“Oh.” Levi hopped up on the island, nudging the fish aside, kicking bare heels against the wood while he thought about it. “And you don’t want to?”

“Um.” Lazaros shot Iason a look, but Iason gave nothing away, eyes as clear and bright as glass under the sun.

Levi flashed him a grin, let his knees drift apart, softened the muscles of his thighs and leaned back on his palms. “You shouldn’t be so quick to reject a god, you know.”

“Ignore him,” Iason said. “He thinks a lot of himself.”

Levi didn’t bother to correct him.

“He’s concerned because he’s not part of our relationship,” Iason said, to Levi. “Humans sometimes don’t like sharing.”

Levi thought of his brother Arwyn, the way he’d once asked Levi to drown all of Staria because a traveling bard had said Declan’s eyes looked like rainclouds. “Sometimes gods don’t, either.”

“A prospect slightly more frightening than displeasing a couple of humans,” Lazaros said, lifting his mug like a toast. “More than anything, it’s that I think of you both as friends, and I don’t want to make you uncomfortable.”

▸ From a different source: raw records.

-- ==== Sys2Proof/Machine/TileEvents.lean ====
section
/-! DEFINITION. Machine/TileEvents.lean: thermal derate, router links, the background bank test, main-fabric accesses to scratchpad, doorbell and consumer-index writes, and page-manager events. -/

namespace Sys2Proof.Machine

/-! ### Thermal derate (R138) -/

/-- TILE_TEMP takes a junction temperature in 1/16 °C (R183). -/
def Dev.tileTemp (d : Dev) (t : Nat) (temp : Int) : Dev := d.setF (Off.TILE_TEMP t) 15 0 (BitVec.ofInt 16 temp).toNat

/-- Junction temperatures measured: those of the tiles, and from 64 on those of other sensors, which have no register. -/
def Dev.measureTemps (d : Dev) (l : List (Nat × Int)) : Dev :=
  d.forAll l (fun x e => if x.1 < 64 then e.tileTemp x.1 x.2 else { e with power := { e.power with junctions := KMap.put e.power.junctions x.1 x.2 } })

/-- THERMAL_DERATE (R138): above 110 °C the tile is held at 1,000 MHz, or its ceiling if that is lower. -/
def execThermalDerate (t : Nat) (temp : Int) (s : State) : Host.Outcome State Fault Refusal :=
  .next (if t < 64 ∧ 1760 < temp ∧ s.dev.tileState t ≠ 0 then
    s.onDev (fun d => (((((d.tileTemp t temp).setF (Off.TILE_FREQ t) 10 0 (d.topMhz t)).setB (Off.TILE_FREQ t) 16 true).setB
      (Off.TILE_EVENTS t) 3 true).settleClock t))
    else s)

/-- DERATE_RELEASE (R138): below 105 °C the derate is released. -/
def execDerateRelease (t : Nat) (temp : Int) (s : State) : Host.Outcome State Fault Refusal :=
  .next (if t < 64 ∧ temp < 1680 then s.onDev (fun d => (d.tileTemp t temp).setB (Off.TILE_FREQ t) 16 false) else s)

/-! ### Router links (R186) -/

/-- The traffic of a command may be on its way: it runs or waits for its commit point, or its load moves (R119, R186). -/
def Cmd.underWay (c : Cmd) : Bool := c.running || c.load.any (fun l => l.started.isSome)

/-- ROUTER_LINK_FAIL (R186): commands whose traffic crossed the link complete with ECC_UNCORRECTABLE; the link is down until it trains again. -/
def execRouterLinkFail (t link : Nat) (ids : List Nat) (s : State) : Host.Outcome State Fault Refusal :=
  .next (if t < 64 ∧ nbit (routerLinks t) link = true ∧ s.dev.b (Off.TILE_ROUTER_STATUS t) link = true then
    let v := s.onDev (fun d => (d.setLink t link false).setB (Off.TILE_EVENTS t) 4 true)
    (v.forAll ids (fun id w => match w.dev.cmd id with
      | none => w
      | some c => if c.underWay = true then w.inputEnd id 0x32 else w)).admitAll
    else s)

/-! ### The background bank test (R242 to R245) -/

/-- The first region at or after `k`, in index order, of a bank that the mask selects. -/
def btestFrom (mask k : Nat) : Option Nat :=
  if nbit mask (k / 512) then some k
  else ((List.range 32).find? (fun b => decide (k / 512 < b) && nbit mask b)).map (fun b => b * 512)

/-- BTEST_REGION (R242 to R245): the region under test has been saved, tested and restored: its data stands; `cycles` have passed since the
region before it started. -/
def execBtestRegion (t cycles : Nat) (failWord : Option Nat) (s : State) : Host.Outcome State Fault Refusal :=
  .next (s.onDev (fun d =>
    let mask := d.n (Off.TILE_BTEST_MASK t)
    if 64 ≤ t ∨ d.b (Off.TILE_BTEST_CTRL t) 0 = false ∨ d.tileState t = 0 then d
    else match (btestFrom mask (d.f (Off.TILE_BTEST_STATUS t) 13 0)).orElse (fun _ => btestFrom mask 0) with
      | none => d
      | some k =>
        let e := match failWord with
          | none => d
          | some w => ((d.wn (Off.TILE_BTEST_FAIL_OFF t) (k / 512 * 0x20000 + k % 512 * 256 + w % 4 * 64)).setB (Off.TILE_BTEST_EVENTS t) 0 true).setB
              (Off.TILE_BANK_STATUS t (k / 512)) 6 true |>.when (!d.b (Off.TILE_BANK_STATUS t (k / 512)) 6 && d.ownerSafe (d.bankOwner t (k / 512)))
                (fun f => f.onPart (d.bankId t (k / 512)) (fun x => { x with resetDue := true }))
        let took := (d.tile t).passCycles + max cycles (d.f (Off.TILE_BTEST_CTRL t) 19 8 * 16)
        match btestFrom mask (k + 1) with
        | some n => (e.setF (Off.TILE_BTEST_STATUS t) 13 0 n).onTile t (fun x => { x with passCycles := took })
        | none =>
          (((((e.setF (Off.TILE_BTEST_STATUS t) 13 0 ((btestFrom mask 0).getD 0)).setF (Off.TILE_BTEST_STATUS t) 31 16 (d.f (Off.TILE_BTEST_STATUS t) 31 16 + 1)).setB
            (Off.TILE_BTEST_EVENTS t) 1 true).wn (Off.TILE_PASS_CYCLES t) (min took (2 ^ 32 - 1))).onTile t (fun x => { x with passCycles := 0, passAt := d.islandNow })).latentEnds t))

/-! ### Main-fabric accesses -/

/-- A read by a master, its answer, and what the memory's ECC finds: an uncorrectable error answers with an error (R233, R241, R367). -/
def State.busRead (s : State) (m : Master) (a n : Nat) (ecc : Ecc) : State :=
  if !s.dev.masterRuns m then s
  else match s.readAs m a n with
  | (none, t) => t.onDev (fun d => d.answer .error)
  | (some bs, t) => (t.onDev (fun d => (d.memEcc a ecc).answer (if ecc = .uncorrectable then .error else .bytes bs))).serveReset

/-- A write by a master and its answer. -/
def State.busWrite (s : State) (m : Master) (a : Nat) (bs : List Byte) : State :=
  if !s.dev.masterRuns m then s
  else match s.storeAs m a bs with
  | (true, t) => t.onDev (fun d => d.answer .ok)
  | (false, t) => t.onDev (fun d => d.answer .error)

/-- SCRATCHPAD_MAIN_ACCESS (R233, R241): a main-fabric master reaches a bank through the scratchpad window; another address is no access of this row. -/
def execScratchpadMainAccess (m : Master) (addr : Nat) (k : AccessKind) (bytes : List Byte) (len : Nat) (ecc : Ecc) (s : State) :
    Host.Outcome State Fault Refusal :=
  .next (match s.dev.region addr with
    | some (.scratch _, _) => (match k with | .read => s.busRead m addr len ecc | .write => s.busWrite m addr bytes)
    | _ => s.onDev (fun d => d.when (d.masterRuns m) (fun e => e.answer .error)))

/-- DOORBELL_WRITE (R98, R101, R111, R488): the eight bytes are written; a watched doorbell is read, and the read may meet an
uncorrectable error. -/
def execDoorbellWrite (m : Master) (db : DbTarget) (w : DbWord) (s : State) : Host.Outcome State Fault Refusal :=
  .next (((s.onDev (fun d => d.reportBad (cond w.bad [db] []))).busWrite m (match db with | .ring i r => s.dev.dbAddr i r | .session v => s.dev.vcDbAddr v) (leBytes 8 w.value)).serveReset.onDev (fun d =>
    d.reportBad []))

/-- QE_CPL_CONS_WRITE (R103): the consumer index of a completion ring advances; pickup that had paused for it may go on. -/
def execQeCplConsWrite (m : Master) (inst c value : Nat) (s : State) : Host.Outcome State Fault Refusal :=
  .next (match s.dev.setupRefused m (Off.QE_CPL_CONS inst c) 4 with
    | some d => { s with dev := d }
    | none => match locate (Off.QE_CPL_CONS inst c) with
      | none => s.onDev (fun d => d.answer .ok)
      | some (r, o) => (s.nsWrite m r o (BitVec.ofNat 64 value) (maskOf 31 0)).onDev (fun d => d.answer .ok))

/-! ### Page-manager events (R305, R311) -/

/-- KV_INIT_DONE (R311): the free lists are built. -/
def execKvInitDone (s : State) : Host.Outcome State Fault Refusal :=
  .next (s.onDev (fun d => if d.b Off.KV_STATUS 1 && d.b Off.KV_CTRL 0 then (d.wn Off.KV_STATUS 1).kvSync else d))

/-- KV_RSV_SEQ_CHANGE (R305): applied fields of a reserved sequence take effect once no command in flight names it; it becomes empty. -/
def execKvRsvSeqChange (r : Nat) (s : State) : Host.Outcome State Fault Refusal :=
  .next (s.onDev (fun d =>
    if (KMap.find d.kv.rsvOld r).isSome && !d.cmds.any (fun x => x.2.handles.any (fun h => isReserved h && rsvNum h == r)) then
      (d.onKv (fun k => { k with rsvOld := KMap.del k.rsvOld r })).rsvEmpty r
    else d))

end Sys2Proof.Machine
end

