-- ==== Sys2Proof/Machine/Pickup.lean ====
section
/-! DEFINITION. Machine/Pickup.lean: the queue engine's pickup of a descriptor (R102, R103, R111, R117, R123, R336). -/

namespace Sys2Proof.Machine

/-! ### Pickup (R102, R103, R111) -/

/-- The argument block that RUN_PLAN and DRAW_LIST name: address and entries; none when the count or the alignment is out of range. -/
def argBlock (b : List Byte) : Option (Nat × Nat) :=
  match leAt b 0 1 with
  | 0x01 => if 1 ≤ leAt b 0x14 2 ∧ leAt b 0x14 2 ≤ 256 ∧ leAt b 0x18 8 % 16 = 0 ∧ leAt b 0x18 8 < 2 ^ 52 then some (leAt b 0x18 8, leAt b 0x14 2) else none
  | 0x30 => if 1 ≤ leAt b 0x28 2 ∧ leAt b 0x28 2 ≤ 256 ∧ leAt b 0x20 8 % 16 = 0 ∧ leAt b 0x20 8 < 2 ^ 52 then some (leAt b 0x20 8, leAt b 0x28 2) else none
  | _ => none

/-- A command just picked up. -/
def newCmd (d : Dev) (i r seq cpl : Nat) (desc : List Byte) (args : List Arg) : Cmd :=
  { inst := i, ring := r, seq := seq, desc := desc, args := args, cpl := cpl, phase := .waiting, kills := 0, startNs := d.nsField
    startOver := d.over % 2 ^ 32, startAt := d.now, stream := 0, tiles := [], tilesB := [], wcetUs := 0, charge := 0, load := none
    skips := 0, skipped := false, seen := false, nonPreempt := false, clamps := 0, voidRows := false, status := 0, detail := 0
    endedA := false, endedB := false, judged := false, overran := false, frame := none, kv := []
    kvNew := none, result := 0, image := [], crc := 0
    draw := .start, code := noCode, picks := [], launched := [], moe := [], ahead := [], decided := none }

/-- A command enters flight. -/
def Dev.addCmd (d : Dev) (c : Cmd) : Dev := { d with cmds := KMap.put d.cmds d.nextCmd c, nextCmd := d.nextCmd + 1 }

/-- The completion ring of a descriptor: the one it names when enabled, else ring 0 when enabled, else none (R103). -/
def Dev.cplOf (d : Dev) (i : Nat) (desc : List Byte) : Option Nat :=
  let c := leAt desc 2 1 % 16
  if d.b (Off.QE_CPL_CTRL i c) 0 then some c else if d.b (Off.QE_CPL_CTRL i 0) 0 then some 0 else none

/-- Pickup may take a descriptor from the ring (R100 to R103, R353). -/
def Dev.canPickup (d : Dev) (i r : Nat) : Bool :=
  d.readsDoorbell i r && d.ringPending i r != 0 && decide (d.ringFlight i r < 32)

/-- The bytes that the queue engine reads at pickup; none where the read is refused or meets an uncorrectable error (R111). -/
def State.queueRead (s : State) (i a n : Nat) (ecc : Ecc) : Option (List Byte) × State :=
  afterRead (s.readAs (.qe i) a n) (fun t => (none, t)) (fun bs t =>
    (if ecc = .uncorrectable then none else some bs, t.onDev (fun d => d.memEcc a ecc)))

/-- A command that has entered flight is checked, and where it passes considered for admission at once (R117, R336); one whose deadline has
passed already ends with TIMEOUT (R123). -/
def State.enter (s : State) (id : Nat) (c : Cmd) (raw : List Byte) : State :=
  match s.dev.pickupChecks c raw with
  | some (st, detail) => s.finish id st detail
  | none => if s.dev.late c then s.finish id 0x13 0 else s.admitAll

/-- The descriptor is picked up: copied with its arguments, a slot reserved, the consumer index advanced, checked and, where it
passes, considered for admission at once (R102, R103, R111, R117, R336). `descEcc`, `argsEcc`: what ECC finds in the two reads. -/
def State.pickup (s : State) (i r : Nat) (descEcc argsEcc : Ecc) : State :=
  let d := s.dev
  let cons := d.n (Off.QE_CMD_CONS i r)
  let a := d.addr (Off.QE_CMD_BASE_LO i r) (Off.QE_CMD_BASE_HI i r) + cons % d.ringSize i r * 64
  afterRead (s.queueRead i a 64 descEcc) (fun t => t.onDev (fun e => e.ringStop i r 2)) (fun desc t =>
    match d.cplOf i desc with
    | none => t.onDev (fun e => e.ringStop i r 4)
    | some cpl =>
      if d.cplFree i cpl = 0 then t
      else
        let got := match argBlock desc with
          | none => (some [], t)
          | some (p, n) => t.queueRead i p (16 * n) argsEcc
        afterRead got (fun u => u.onDev (fun e => e.ringStop i r 2)) (fun raw u =>
          let args := (List.range (raw.length / 16)).map (fun k => argAt raw (16 * k))
          let c := newCmd u.dev i r cons cpl desc args
          (u.onDev (fun e => (e.incWrap (Off.QE_CMD_CONS i r)).addCmd c)).enter u.dev.nextCmd c raw))

/-- COMMAND_PICKUP (R102, R103, R111, R117, R336): the queue engine picks up the next pending descriptor of a ring, when room allows. -/
def execCommandPickup (inst : Nat) (r : RingRead) (s : State) : Host.Outcome State Fault Refusal :=
  .next (if s.dev.canPickup inst r.ring then (s.pickup inst r.ring r.desc r.args).serveReset else s)

end Sys2Proof.Machine
end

“How? I don’t think your cock is–”

“That’s not what he means, dragon.”

Lazaros cleared his throat unnecessarily. “You’re a couple. I don’t want to come between you.”

“That sounds like exactly what you want, to me,” Levi said.

Silence, and then it was Lazaros that snorted, like he couldn’t help himself, clapping a hand over his mouth.

Iason didn’t laugh, but there was a healthy amount of amusement in his tone. “I think we’ll be all right. We know you’re not trying to, ah, cause any disruption in our relationship.”

“You really could have been a politician,” Levi told him. “You said that like a Katoikos imperator.”

“Be quiet, dragon.”

“Are you worried you won’t like it?” he asked Lazaros. “Or that you will?”

“Which of those answers is more respectful, Lord Tempest?”

“Pick the other one,” Iason said.

“I’m not going to fuck you if you don’t think you’ll like it. What’s the point? But I’ll fuck Iason, and he can fuck you, he’s the one you’ve always wanted to–”

Lazaros leapt to his feet, chair skittering back on the tile, the sudden sound of it interrupting Levi’s drawl. “I should be going, let you two talk it over.” His voice was more of a squeak, and he was hurrying to the sink with his mug like a clownfish darting for the safety of the reefs while being chased by a shark.

Levi ignored the very tedious and dull leave-taking rituals humans engaged in, until Iason returned to the kitchen.

“You’re terrible,” Iason said as Levi grabbed at him, drawing him in for a kiss. He wrapped his legs around Iason, then his arms. “Ach, are you an octopus, then? Or a dragon?”

“That question is beneath me to answer,” Levi sniffed, and smiled when Iason rolled his eyes. “He does want to fuck you—or have you fuck him. I can’t figure out how humans decide which of those they want, it really should be both.”

Iason was, in many ways, a different man than the one Levi met in a storm-tossed sea, but in some ways he was the same. The tendency to get lost in his thoughts was still there, his ability to go cold and still in a way entirely different than Levi. But those moments rippled and broke easier now, like wind pulling waves up from the smooth surface of a still sea, and he smiled at Levi now and touched the tip of his finger to Levi’s nose. “It should,” he agreed, “but people like different things, dragon.”

Levi tried to bite his finger, and Iason let him, so Levi sucked on it lightly and enjoyed the way Iason shivered as he slowly pulled his head back, teeth dragging, until he could speak. “I like you.”

“And I like you,” he said, “any way I have you, or you have me. That’s why he didn’t want to ask. He knows how I am.”

“How you are?” Levi tossed his hair. “Enthralled by me?”

“Well, yes.” Iason moved closer, playing with the strands of Levi’s hair. He looked pensive. “I don’t normally want to fuck people.”

“Right. You were saving yourself for a god.”